2. Ask the model to give the out in a specific structured format.
3. Ask the model to check for specific conditions in the input text in prompt and avoid any assumptions.
4. Perform few-shot prompting by providing the model with example conversation. -> *How to do this in case of code generation?*

In [None]:
"""
Context,Question ,Answer,Theme
The dataset contains information about tasks completed by different participants in the claim process. This includes details like processing time, applications used, and number of keystrokes.
Who is the most productive participant based on the number of tasks completed?
The participant with the most tasks completed is John.
Productivity

The processing time refers to the time spent by a participant on a particular task. This could potentially be an indicator of the participant's efficiency.
Who has the shortest average processing time?
The participant with the shortest average processing time is Mary.
Productivity

The dataset includes the number of keystrokes made by the participants during each task.
Who uses the least number of keystrokes on average?
The participant with the least average number of keystrokes is Steve.
Productivity

The 'applications' field lists the applications used by a participant for a task. The use of multiple applications may indicate multitasking ability or complexity of the task.
Which participant uses the most applications on average?
John uses the most applications on average.
Productivity
"""

In [6]:
# Specify the path to the text file
file_path = '../data/sample/schema0.txt'

# Read the contents of the text file
with open(file_path, 'r') as file:
    file_contents = file.read()

# Print the contents of the text file
print(file_contents)


1. case_id : this is a unique text identifier which represents a unique process execution. For example, a claim number or a policy number or a customer number. 
2. case_status: this text identifier represents the status of case during the row observation. For example case_status may be open, in_progress, on_hold, closed, updated e.t.c. This field may not be available in some cases where it is not indicated on an agent/user's screen during observation. 
3. case_type: this text identifier represents the type of case being handled during the row observation. For instance, case_type may be billing, renewal, cancellation, quick_claims e.t.c depending on the case categories in the organization. This field may not be available in some cases where it is not indicated on an agent/user's screen during observation. 
4. task_name: this text field represents a business friendly name given to the action being performed by an agent/user/participant such that the context of this action is easily under

In [7]:
question_1 = f"""Who has the longest average processing time?"""
question_2 = f"""Who has the shortest average processing time?"""
question_3 = f"""Who is the most productive participant based on the number of tasks completed?"""
question_4 = f"""Who uses the least number of keystrokes on average?"""
question_5 = f"""Name of the participant that uses the most number of long cut keys on average?""" # An invalid question, to check hallucination
schema = file_contents

In [8]:
# ask model to generate code in SQL by looking at the schema and the input questions
prompt_1 = f""" Consider yourself to be a SQL code generator.
            Your task is to perform the following actions:
            1 - Read and understand the following question delimited by <>.
            2 - Read and understand the following schema delimited by <>.
            3 - Use the schema to generate correct SQL query for the question.
            4 - Output correct SQL query.
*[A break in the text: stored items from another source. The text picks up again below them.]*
-- ==== Sys2Proof/Machine/Adpcm.lean ====
section
/-!
DEFINITION. The IMA/DVI ADPCM decoder of messages (R385), with the standard step and index tables (log 10).
-/

namespace Sys2Proof.Machine

/-- The standard step table. -/
def imaSteps : List Int :=
  [7, 8, 9, 10, 11, 12, 13, 14, 16, 17, 19, 21, 23, 25, 28, 31, 34, 37, 41, 45, 50, 55, 60, 66, 73, 80, 88, 97, 107, 118,
   130, 143, 157, 173, 190, 209, 230, 253, 279, 307, 337, 371, 408, 449, 494, 544, 598, 658, 724, 796] ++
  [876, 963, 1060, 1166, 1282, 1411, 1552, 1707, 1878, 2066, 2272, 2499, 2749, 3024, 3327, 3660, 4026, 4428, 4871, 5358,
   5894, 6484, 7132, 7845, 8630, 9493, 10442, 11487, 12635, 13899, 15289, 16818, 18500, 20350, 22385, 24623, 27086, 29794,
   32767]

/-- The standard index table, by the magnitude bits of a code. -/
def imaIndex : List Int := [-1, -1, -1, -1, 2, 4, 6, 8]

/-- Saturation of the predictor to 16 bits (R385). -/
def sat16Int (x : Int) : Int := max (-32768) (min 32767 x)

/-- One code: the new predictor and step index. -/
def imaStep (pred : Int) (idx code : Nat) : Int × Nat :=
  let st := imaSteps.getD idx 7
  let d := st / 8 + (if code / 4 % 2 = 1 then st else 0) + (if code / 2 % 2 = 1 then st / 2 else 0) +
    (if code % 2 = 1 then st / 4 else 0)
  let p := sat16Int (if 8 ≤ code then pred - d else pred + d)
  (p, (max 0 (min 88 ((idx : Int) + imaIndex.getD (code % 8) 0))).toNat)

/-- R385: code `k` of a message's words. -/
def msgCode (ws : List Word) (k : Nat) : Nat := fld (ws.getD (16 + k / 8) 0) (4 * (k % 8)) 4

/-- R384: NSAMP of a message's words. -/
def msgSamples (ws : List Word) : Nat := fld (ws.getD 4 0) 0 24

/-- R37, R387: playback of a copy from its first sample. -/
def playFrom (ofs : Nat) (ws : List Word) : Play :=
  { ofs := ofs, pos := 0, pred := ((ws.getD 7 0).setWidth 16).toInt, idx := fld (ws.getD 7 0) 16 7, last := [],
    stopAfter := false, msg := ws }

/-- One sample of a copy in play; its Q1.23 value is s * 2^8 (R385). -/
def playSample (p : Play) : Play :=
  let r := imaStep p.pred p.idx (msgCode p.msg p.pos)
  { p with pos := p.pos + 1, pred := r.1, idx := r.2, last := p.last ++ [BitVec.ofInt 24 (r.1 * 256)] }

end Sys2Proof.Machine
end

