/-- R182: the bridges' starts go on. -/
def growSoft (n : Nat) (s : State) : State := { s with bridges := vmap s.bridges fun _ x => softOn n x }

end Sys2Proof.Machine
end

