/-- R227: the mean of earth channel samples, in codes; no samples count as none. -/
def meanCode (xs : List (BitVec 16)) : Rat := ((xs.map (·.toInt)).sum : Int) / (xs.length : Nat)

/-- R227: the earth fault is declared or cleared. -/
def setEarth (on : Bool) (s : State) : State :=
  if s.lmu.earth.fault = on then s
  else
    raiseEv 99 (b2n on + 2 * b2n s.lmu.earth.high)
      { s with lmu := { s.lmu with earth := { s.lmu.earth with fault := on, seen := s.lmu.earth.seen || on } } }

/-- R227: an earth test ends. -/
def earthEnd (m : EarthMeas) (s : State) : State :=
  let e := s.lmu.earth
  if e.mode = 0 || !s.arb.coreRun then s
  else
    let fv := (freeVal s).toNat
    let p := meanCode m.plus
    let n := meanCode m.minus
    let d := p - n
    let hi := 16384 < p + n || p + n < -16384
    let fail := leakLow fv (fld (supLimits s) 8 8) d || hi
    let e1 : Earth :=
      { e with rleak := BitVec.ofNat 8 (leakOf fv d), count := sat8 e.count, high := if fail then hi else e.high,
               fails := if fail then e.fails + 1 else 0, passes := if fail then 0 else e.passes + 1, left := e.left - 1 }
    let s0 := if d = 0 then freeTaken s else s
    let s1 := { s0 with lmu := { s0.lmu with earth := e1 } }
    if e.mode = 1 then if 2 ≤ e1.fails then setEarth true s1 else if 2 ≤ e1.passes then setEarth false s1 else s1
    else if e.left ≤ 1 then earthStop (setEarth fail s1)
    else s1

/-! What the boundary and other causes do to the lines (R215, R230). -/

/-- R229: the LMU sets its sequence counter when a control program starts. -/
def startSeq (s : State) : State :=
  let hs := healthSlots s none
  let fps := (List.range 8).filter fun b => recKind s b = 2
  let n :=
    if !hs.isEmpty then
      match newestRecord s hs with
      | some a => recSeq s a + 1
      | none => (freeVal s).toNat
    else if fps.isEmpty then 0
    else fps.foldl (fun m b => max m (recSeq s b)) 0 + 1
  let s1 := if !hs.isEmpty && (newestRecord s hs).isNone then freeTaken s else s
  { s1 with lmu := { s1.lmu with seq := BitVec.ofNat 16 n } }

/-- R223, R230: a line at a boundary, `n` 48 kHz periods after the one before: a sweep whose bridges have left RUN is abandoned,
a hand-over may be complete, and a waiting sweep starts. -/
def lineNext (n : Nat) (b : Fin 8) (s : State) : State :=
  let l := s.lmu.line[b]
  let s1 := modLine s b (lineOn n (lineHit s b) (lineRuns s b))
  if l.sweepDir ≠ 0 && !lineRuns s b then lineStop b 1 s1
  else if l.hand ≠ 0 && l.hand ≤ n then handDone b s1
  else sweepStart b s1

/-- R223, R230: the lines at a boundary. -/
def lineBoundary (n : Nat) (s : State) : State := (List.finRange 8).foldl (fun t b => lineNext n b t) s

/-- R230: all commands end, and none is in force. -/
def lineEndAll (cause : Nat) (s : State) : State :=
  let s1 := (List.finRange 8).foldl (fun t b => lineStop b cause t) s
  modFab (earthStop s1) fun f => { f with sup := .replicate 9 0 }

/-- R230: a staged change commits on bridge b. -/
def lineStaged (b : Fin 8) (s : State) : State :=
  if (s.lmu.line[b]).sweepDir ≠ 0 then lineStop b 3 s
  else modLine s b fun l => { l with loadFail := 0, loadPass := 0, contFail := 0, contPass := 0, spoilt := true }

/-- R230, R311: the LMU stops for NIGHT: sweeps are abandoned. -/
def lineNight (s : State) : State :=
  (List.finRange 8).foldl (fun t b => if (t.lmu.line[b]).sweepDir ≠ 0 || (t.lmu.line[b]).sweepWait then lineStop b 4 t else t) s
/-- R311: a sweep runs, so that the handshake finds a record to be formed. -/
def sweepRuns (s : State) : Bool := s.lmu.line.any fun l => l.sweepDir ≠ 0

/-- R307, R230: after NIGHT the measurements that were running start again. -/
def lineResume (s : State) : State :=
  let s1 := (List.finRange 8).foldl
    (fun t b => if (t.lmu.line[b]).lmode ≠ 0 then lineBegin b (supNow t b) t else t) s
  if s1.lmu.earth.mode = 0 then s1 else earthBegin s1.core.fab.sup[(8 : Fin 9)] s1

/-- R230: after a takeover every command in force starts from its beginning, and no record is formed. -/
def lineTakeover (s : State) : State :=
  let s1 := (List.finRange 8).foldl
    (fun t b => if bit (supNow t b) 23 then holdEnds b 0 (lineBegin b (supNow t b) t) else holdEnds b 0 (modLine t b lineIdle)) s
  let w := s1.core.fab.sup[(8 : Fin 9)]
  if bit w 23 then earthBegin w s1 else earthStop s1

/-! Registers (R232). -/

/-- R232: LINE_STATUSb; for the odd bridge of a loop only LMODE, that of the line which it drives as end B. -/
def lineStatus (s : State) (b : Fin 8) : Word :=
  let l := s.lmu.line[b]
  let lm := if (s.bridges[b]).held && (s.bridges[b]).st = 2 then 6 else (s.lmu.line[lineOf s b]).lmode.toNat
  if oddEnd s b then BitVec.ofNat 32 lm
  else
    BitVec.ofNat 32 (lm + 8 * b2n l.lfault + 16 * b2n l.lhigh + 32 * b2n l.brk + 64 * b2n l.gap + 128 * b2n l.seen +
      2 ^ 8 * l.zp.toNat + 2 ^ 24 * l.cont.toNat + 2 ^ 31 * b2n l.fpv)

/-- R232: EARTH_STATUS. -/
def earthStatus (s : State) : Word :=
  let e := s.lmu.earth
  BitVec.ofNat 32 (b2n e.fault + 2 * b2n e.high + 4 * b2n e.seen + 8 * b2n e.run + 2 ^ 8 * e.rleak.toNat + 2 ^ 16 * e.count.toNat)

end Sys2Proof.Machine
end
            Use the following format:
            Question: <User question for which SQL query has to be generated>
            Schema: <Schema of the database table according to which generate the correct SQL query for the given question>
            SQL query: <valid SQL code>

            Question: <{question_1}>
            Schema: <{schema}>
"""

start = time.time()
response_1, token_dict_1 = get_completion(prompt_1)
end = time.time()

print("Time taken for prompt_1:", end-start)
print("\nCompletion for prompt 1:")
print(response_1)
print("\nToken dict for prompt 1:")
print(token_dict_1)

Time taken for prompt_1: 2.034454107284546

Completion for prompt 1:
SQL query: <SELECT participant_id, AVG(turnaround_time) AS avg_processing_time FROM table_name GROUP BY participant_id ORDER BY avg_processing_time DESC LIMIT 1;>

Token dict for prompt 1:
{'prompt_tokens': 877, 'completion_tokens': 35, 'total_tokens': 912}


In [32]:
# ask model to generate code in SQL by looking at the schema and the input questions
prompt_2 = f""" Consider yourself to be a SQL code generator.
            Your task is to perform the following actions:
            1 - Read and understand the following question delimited by <>.
            2 - Read and understand the following schema delimited by <>.
            3 - Use the schema to generate correct SQL query for the question.
            4 - Output correct SQL query.
            5 - Omit any explanation in the end.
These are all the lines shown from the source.